This section describes techniques to standardize text values in your datasets. You can use the following techniques to address some common issues you might encounter in the standardization of text and other non-numeric values.
Standardize Using Patterns
From the Column Details panel, you can review and select patterns in the column's data. These selections can be used as the basis for converting all applicable values to the selected format.
NOTE: Pattern-based conversions can be applied to any data type.
In the Patterns tab, click a group of patterns and then review the Convert suggestion to define how the pattern matches can be converted to a single standardized format.
NOTE: The application does not suggest pattern-based conversions that add or remove alphanumeric characters.
Figure: Selecting Datetime patterns in the Patterns tab
In the above, the pattern block prompts suggestions for Convert tasks based on the selected patterns.
- Click Edit to modify the task.
- Click Add to add the task as a step to your recipe.
Example - Phone number patterns
For columns containing phone number data, you can use the Patterns tab to standardize formatting options.
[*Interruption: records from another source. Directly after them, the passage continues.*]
theorem answersOr_first32 (r : Reg) : AnswersOr k (fun _ => True) (first32 s r) := by
  cases h : s.regs.get r with
  | none => rw [first32_of_none h]; exact answersOr_error (admits_uninitRegister k r)
  | some v => rw [first32_of_some h]; exact answersOr_ok trivial

theorem answersOr_source64 (b : Source) : AnswersOr k (fun _ => True) (source64 s b) := by
  cases b with
  | k imm => exact answersOr_ok trivial
  | x r => exact answersOr_readReg r

theorem answersOr_source32 (b : Source) : AnswersOr k (fun _ => True) (source32 s b) := by
  cases b with
  | k imm => exact answersOr_ok trivial
  | x r => exact answersOr_first32 r

theorem answersOr_readRegs (rs : List Reg) : AnswersOr k (fun _ => True) (readRegs s rs) := by
  induction rs with
  | nil => exact answersOr_ok trivial
  | cons r rs ih => exact (answersOr_readReg r).bind fun _ _ => ih.bind fun _ _ => answersOr_ok trivial

theorem answersOr_checkRegion (d : Access) : AnswersOr .data (fun _ => True) (checkRegion s addr z d) :=
  answersOr_of_error fun f h => by rw [checkRegion_eq_error h]; rfl

theorem answersOr_checkAligned (atomic : Bool) : AnswersOr .data (fun _ => True) (checkAligned s atomic addr z) :=
  answersOr_of_error fun f h => by rw [checkAligned_eq_error h]; rfl

theorem answersOr_loadBytes (r : Region) : AnswersOr .data (fun _ => True) (loadBytes s r addr z) :=
  answersOr_of_error fun f h => by rw [loadBytes_eq_error h]; rfl

/-- A load raises the faults of memory alone, and leaves the outcome (R41, R58). -/
theorem answersOr_memRead : AnswersOr .data (fun a => a.2.outcome = s.outcome) (memRead s addr z) :=
  ((answersOr_checkRegion _).bind fun r _ => (answersOr_checkAligned _).bind fun _ _ =>
    answersOr_loadBytes r).of_ok fun _ h => (onlyMemory_memRead h).outcome

/-- A store raises the faults of memory alone, and leaves the outcome (R42). -/
theorem answersOr_memWrite : AnswersOr .data (fun t => t.outcome = s.outcome) (memWrite s addr z v) :=
  ((answersOr_checkRegion _).bind fun _ _ => (answersOr_checkAligned _).bind fun _ _ =>
    answersOr_ok trivial).of_ok fun _ h => (onlyMemory_memWrite h).outcome

/-- An atomic update raises the faults of memory alone, and leaves the outcome (R275). -/
theorem answersOr_atomicUpdate (f : Word → Word) :
    AnswersOr .data (fun a => a.2.outcome = s.outcome) (atomicUpdate s addr z f) :=
  ((answersOr_checkRegion _).bind fun r _ => (answersOr_checkRegion _).bind fun _ _ =>
    (answersOr_checkAligned _).bind fun _ _ => (answersOr_loadBytes r).bind fun _ _ =>
    answersOr_ok trivial).of_ok fun _ h => (onlyMemory_atomicUpdate h).outcome

theorem answersOr_atomicAccess (dst src : Reg) (off : Off) (f : Word → Word → Word) :
    AnswersOr .data (fun a => a.2.outcome = s.outcome) (atomicAccess z dst src off f s) :=
  (answersOr_readReg dst).bind fun _ _ => (answersOr_readReg src).bind fun _ _ => answersOr_atomicUpdate _

theorem answersOr_packetOf (x6 : Word) : AnswersOr .packet (fun _ => True) (packetOf s x6) := by
  unfold packetOf
  split
  · exact answersOr_error rfl
  · split
    · exact answersOr_ok trivial
    · exact answersOr_error rfl

/-- A called function reads arguments, reads and writes memory, and reports failures of its own (R59, R244). -/
theorem answersOr_runHelper (n : Imm) (body : HelperBody) (vals : List Word) :
    AnswersOr .call (fun _ => True) (runHelper n body vals s) := by
  induction body generalizing vals s with
  | ret e => exact answersOr_ok trivial
  | fail e => exact answersOr_error rfl
  | readArgs rs next ih => exact (answersOr_readRegs _).bind fun _ _ => ih _
  | load a z next ih => exact answersOr_memRead.call_of_data.bind fun _ _ => ih _
  | store a z w next ih => exact answersOr_memWrite.call_of_data.bind fun _ _ => ih _
  | branch c yes no ihYes ihNo =>
    rw [runHelper]
    split
    · exact ihNo vals
    · exact ihYes vals

theorem answersOr_applyHelper (h : Helper) :
    AnswersOr .call (fun a => a.2.outcome = s.outcome) (applyHelper h s) :=
  ((answersOr_readRegs _).bind fun _ _ => answersOr_runHelper _ _ _).of_ok
    fun _ ha => (onlyMemory_applyHelper ha).outcome

end Operations

/-! ### Arithmetic: the operations by the fault they can raise -/

/-- Each operation of arithmetic with the kind of the instructions that perform it (R115, R116). -/
inductive OpKind : AluOp → FaultKind → Prop
  | add : OpKind @opAdd .other
  | sub : OpKind @opSub .other
  | mul : OpKind @opMul .other
  | or : OpKind @opOr .other
  | and : OpKind @opAnd .other
  | xor : OpKind @opXor .other
  | div : OpKind @opDiv .division
  | mod : OpKind @opMod .division
  | lsh : OpKind @opLsh .shift
  | rsh : OpKind @opRsh .shift
  | arsh : OpKind @opArsh .shift

section Arithmetic

variable {w : Nat} {p : Params} {a b : BitVec w}

theorem answersOr_shiftAmount : AnswersOr .shift (fun _ => True) (shiftAmount p b) := by
  unfold shiftAmount
  split_ifs
  · exact answersOr_ok trivial
  · split
    · exact answersOr_error rfl
    · exact answersOr_ok trivial

/-- A zero divisor and an amount not below the width are all that can be wrong with two operands. -/
theorem OpKind.answersOr {op : AluOp} {k : FaultKind} (h : OpKind @op k) : AnswersOr k (fun _ => True) (op p a b) := by
  cases h with
  | add | sub | mul | or | and | xor => exact answersOr_ok trivial
  | div | mod =>
    simp only [opDiv, opMod]
    split_ifs
    · split
      · exact answersOr_error rfl
      · exact answersOr_ok trivial
    · exact answersOr_ok trivial
  | lsh | rsh | arsh => exact answersOr_shiftAmount.bind fun _ _ => answersOr_ok trivial

end Arithmetic

/-! ### The bodies of the instructions -/

/-- How an instruction that raises no fault leaves the outcome: as it was, or ended by `exit` or by an aborting load
(R245, R320, R334). -/
def EndsRun (i : Instr) (s t : State) : Prop :=
  t.outcome = s.outcome ∨ (i = .exit ∧ ∃ v, s.regs.get .r0 = some v ∧ t = { s with outcome := .exit v }) ∨
    (faultKind i = .packet ∧ t = { s with outcome := .abort })

/-- The bodies that an instruction can have, by the kind of its faults; the bodies without a condition only read
registers. -/
inductive KindOf (i : Instr) : (State → Except Fault State) → Prop
  | alu64 (op : AluOp) (dst : Reg) (b : Source) : OpKind @op (faultKind i) → KindOf i (alu64 op dst b)
  | alu32 (op : AluOp) (dst : Reg) (b : Source) : OpKind @op (faultKind i) → KindOf i (alu32 op dst b)
  | mov64 (dst : Reg) (b : Source) : KindOf i (mov64 dst b)
  | mov32 (dst : Reg) (b : Source) : KindOf i (mov32 dst b)
  | neg64 (dst : Reg) (b : Source) : KindOf i (neg64 dst b)
  | neg32 (dst : Reg) (b : Source) : KindOf i (neg32 dst b)
  | byteSwap (e : Endian) (n : Nat) (dst : Reg) : KindOf i (byteSwap e n dst)
  | jumpAlways (off : Off) : KindOf i (jumpAlways off)
  | jump64 (c : Cond) (dst : Reg) (b : Source) (off : Off) : KindOf i (jump64 c dst b off)
  | jump32 (c : Cond) (dst : Reg) (b : Source) (off : Off) : KindOf i (jump32 c dst b off)
  | callHelper (n : Imm) : faultKind i = .call → KindOf i (callHelper n)
  | exitProgram : i = .exit → KindOf i exitProgram
  | loadReg (z : Size) (dst src : Reg) (off : Off) : faultKind i = .data → KindOf i (loadReg z dst src off)
  | storeImm (z : Size) (dst : Reg) (off : Off) (imm : Imm) : faultKind i = .data → KindOf i (storeImm z dst off imm)
  | storeReg (z : Size) (dst src : Reg) (off : Off) : faultKind i = .data → KindOf i (storeReg z dst src off)
  | atomicPlain (z : Size) (f : Word → Word → Word) (dst src : Reg) (off : Off) :
      faultKind i = .data → KindOf i (atomicPlain z f dst src off)
  | atomicFetch (z : Size) (f : Word → Word → Word) (dst src : Reg) (off : Off) :
      faultKind i = .data → KindOf i (atomicFetch z f dst src off)
  | atomicCompare (z : Size) (dst src : Reg) (off : Off) :
      faultKind i = .data → KindOf i (atomicCompare z dst src off)
  | loadImm64 (dst : Reg) (v : Word) : KindOf i (loadImm64 dst v)
  | loadAbs (z : Size) (imm : Imm) : faultKind i = .packet → KindOf i (loadAbs z imm)
  | loadInd (z : Size) (src : Reg) (imm : Imm) : faultKind i = .packet → KindOf i (loadInd z src imm)

/-- The arm of `exec` gives the body, the body its constructor, and `faultKind` agrees by computation. -/
theorem exists_kindOf (i : Instr) : ∃ body, KindOf i body ∧ ∀ s, exec i s = attempt i s body := by
  cases i with
  | _ => exact ⟨_, by constructor <;> constructor, fun _ => rfl⟩

section Bodies

variable {i : Instr} {k : FaultKind} {s t : State}

/-- The end of a body that leaves the outcome. -/
theorem answersOr_kept (h : t.outcome = s.outcome) : AnswersOr k (EndsRun i s) (.ok t) := answersOr_ok (.inl h)

theorem answersOr_branch (taken : Bool) (off : Off) : AnswersOr k (EndsRun i s) (.ok (branch s taken off)) :=
  answersOr_kept (by rw [branch_pc])

theorem answersOr_neg64 (dst : Reg) (b : Source) : AnswersOr k (EndsRun i s) (neg64 dst b s) := by
  unfold neg64
  split
  · exact (answersOr_source64 b).bind fun _ _ => answersOr_kept rfl
  · exact (answersOr_readReg dst).bind fun _ _ => answersOr_kept rfl

theorem answersOr_neg32 (dst : Reg) (b : Source) : AnswersOr k (EndsRun i s) (neg32 dst b s) := by
  unfold neg32
  split
  · exact (answersOr_source32 b).bind fun _ _ => answersOr_kept rfl
  · exact (answersOr_first32 dst).bind fun _ _ => answersOr_kept rfl

theorem answersOr_callHelper (n : Imm) : AnswersOr .call (EndsRun i s) (callHelper n s) := by
  unfold callHelper
  split
  · exact answersOr_error rfl
  · exact (answersOr_applyHelper _).bind fun _ h => answersOr_kept h

/-- `exit` ends the run with R0, which it read (R245). -/
theorem answersOr_exitProgram : AnswersOr k (EndsRun .exit s) (exitProgram s) :=
  ((answersOr_readReg .r0).of_ok fun _ => readReg_eq_ok.1).bind fun v hv =>
    answersOr_ok (.inr (.inl ⟨rfl, v, hv, rfl⟩))

/-- A legacy load aborts beyond the boundary of the packet (R308, R334). -/
theorem answersOr_packetLoad (hk : faultKind i = .packet) (z : Size) (x6 : Word) (o : Int) :
    AnswersOr .packet (EndsRun i s) (packetLoad z x6 o s) := by
  refine (answersOr_packetOf x6).bind fun p _ => ?_
  split
  · exact answersOr_ok (.inr (.inr ⟨hk, rfl⟩))
  · exact answersOr_kept rfl

/-- Each body raises faults of the kind of its instruction alone, and ends the run as `EndsRun` says. -/
theorem KindOf.answersOr {body : State → Except Fault State} (hb : KindOf i body) (s : State) :
    AnswersOr (faultKind i) (EndsRun i s) (body s) := by
  cases hb with
  | alu64 op dst b hop =>
    exact (answersOr_readReg dst).bind fun _ _ => (answersOr_source64 b).bind fun _ _ =>
      hop.answersOr.bind fun _ _ => answersOr_kept rfl
  | alu32 op dst b hop =>
    exact (answersOr_first32 dst).bind fun _ _ => (answersOr_source32 b).bind fun _ _ =>
      hop.answersOr.bind fun _ _ => answersOr_kept rfl
  | mov64 dst b => exact (answersOr_source64 b).bind fun _ _ => answersOr_kept rfl
  | mov32 dst b => exact (answersOr_source32 b).bind fun _ _ => answersOr_kept rfl
  | neg64 dst b => exact answersOr_neg64 dst b
  | neg32 dst b => exact answersOr_neg32 dst b
  | byteSwap e n dst => exact (answersOr_readReg dst).bind fun _ _ => answersOr_kept rfl
  | jumpAlways off => exact answersOr_branch true off
  | jump64 c dst b off =>
    exact (answersOr_readReg dst).bind fun _ _ => (answersOr_source64 b).bind fun _ _ => answersOr_branch _ off
  | jump32 c dst b off =>
    exact (answersOr_first32 dst).bind fun _ _ => (answersOr_source32 b).bind fun _ _ => answersOr_branch _ off
  | callHelper n hk => rw [hk]; exact answersOr_callHelper n
  | exitProgram hi => subst hi; exact answersOr_exitProgram
  | loadReg z dst src off hk =>
    rw [hk]; exact (answersOr_readReg src).bind fun _ _ => answersOr_memRead.bind fun _ h => answersOr_kept h
  | storeImm z dst off imm hk =>
    rw [hk]; exact (answersOr_readReg dst).bind fun _ _ => answersOr_memWrite.bind fun _ h => answersOr_kept h
  | storeReg z dst src off hk =>
    rw [hk]
    exact (answersOr_readReg dst).bind fun _ _ => (answersOr_readReg src).bind fun _ _ =>
      answersOr_memWrite.bind fun _ h => answersOr_kept h
  | atomicPlain z f dst src off hk =>
    rw [hk]; exact (answersOr_atomicAccess dst src off f).bind fun _ h => answersOr_kept h
  | atomicFetch z f dst src off hk =>
    rw [hk]; exact (answersOr_atomicAccess dst src off f).bind fun _ h => answersOr_kept h
  | atomicCompare z dst src off hk =>
    rw [hk]
    exact (answersOr_readReg dst).bind fun _ _ => (answersOr_readReg src).bind fun _ _ =>
      (answersOr_readReg .r0).bind fun _ _ => (answersOr_atomicUpdate _).bind fun _ h => answersOr_kept h
  | loadImm64 dst v => exact answersOr_kept rfl
  | loadAbs z imm hk =>
    rw [hk]; exact (answersOr_readReg .r6).bind fun _ _ => answersOr_packetLoad hk z _ _
  | loadInd z src imm hk =>
    rw [hk]
    exact (answersOr_readReg .r6).bind fun _ _ => (answersOr_readReg src).bind fun _ _ =>
      answersOr_packetLoad hk z _ _

end Bodies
Consider the following values, which are valid phone numbers. Next to each value is a pattern representing the value:
Cloud Dataprep pattern
In the Patterns tab, you can select the patterns to which you would like the other patterns in the same pattern group to be converted. Below, the selected target pattern becomes the pattern to which other patterns in the column values are converted:
NOTE: You may have to modify the phone number values before attempting the conversion, as they may contain extra alphanumeric values. For example, international country codes (such as
044) or a preceding
1+ required in long-distance numbers, may need to extracted or removed from the column values prior to conversion.
Below are types of conversions that are supported and not supported.
|Example Source Value||Example Target Value||Notes|
|123.456.7890||123-456-7890||Changing symbolic characters|
|(123) 456-7890||123 456-7890||Removing symbolic characters|
|(123)456-7890||(123)-456-7890||Adding symbolic characters|
|1234567890||123-456-7890||Splitting a long character group and adding symbolic characters|
|123-456-7890||1234567890||Merging multiple character groups and removing symbolic characters|
|Example Source Value||Example Target Value||Notes|
|123.456.7890||+1.123.456.7890||Adding a new character group|
|+1.123.456.7890||123.456.7890||Deleting a character group (alphanumeric characters cannot be deleted through pattern standardization)|
|Adam Wilson||A Wilson||Partial deletion of data from a character group|
|+1 (123) 456-7890||+001 (123) 456-7890||Prepending or appending a character group with specified characters|
For columns of Datetime type, the available Convert mappings are based upon the supported date formats in the platform. Standardization of Datetime patterns is a specific implementation.
Notes on Datetime patterns:
Two-digit years (YY) do not yield four-digit year (YYYY) suggestions due to ambiguity. For example, it is unclear if
50 should map to
For performance reasons, a maximum of two semantic standardizations can be applied at once. Examples:
|Source Value||Possible Standardization||Semantic Mappings||Status|
| ||ok (2 mappings)|
| || ||Not suggested (3 mappings)|
For more information on supported formats, see Datetime Data Type.
For more information on converting Datetime values to a different format, see DATEFORMAT Function.
Standardize Using Functions
Convert to strings to modify
For manipulation of individual values, it is often easiest to work with the String data type, which is the most flexible. Depending on your approach, you may choose to convert some of your columns into String type:
settype col: col1,col2, col3 type:'String'
You can paste Wrangle steps into the Transformer Page.
For more information, see Settype Transform.
For more information, Valid Data Type Strings.
Trim whitespace from text
You can trim out whitespace from an individual column via transform. The
TRIM function applied to string values removes the leading and trailing whitespace:
set col: myCol value: TRIM(myCol)
To apply this function across all columns in the dataset, you can use the following:
set col: * value: TRIM($col)
- The asterisk (
*) is a wildcard, which represents all possible value. In this case, it matches with all column names in the dataset.
- You may need to move columns or use range values to apply this transform to only non-numeric column types.
$colentry denotes a reference to the current column. So for any column to which this transform is applied, the source values are pulled from the column itself and then trimmed.
- See Set Transform.
In some cases, you may wish to remove all spaces, including those in between words or digits, in your strings:
set col:* value:REMOVEWHITESPACE($col)
You can use the following steps to set all text values in a column to be the same case.
set col:myStrings value:LOWER(myStrings)
set col:myStrings value:UPPER(myStrings)
Proper (sentence) case:
set col:myStrings value:PROPER(myStrings)
Fixed length strings
You can limit the maximum size of a column or set of columns to a fixed string length. For example:
set col:col1,col2 value:IF(LENGTH($col)>32,LEFT($col,32),$col)
In the above, if the length of either column is longer than 32 characters, then the column value is set to the leftmost 32 characters. For shorter strings, the entire string is used.
After modifying non-text values as strings, remember to conver them back to their original types.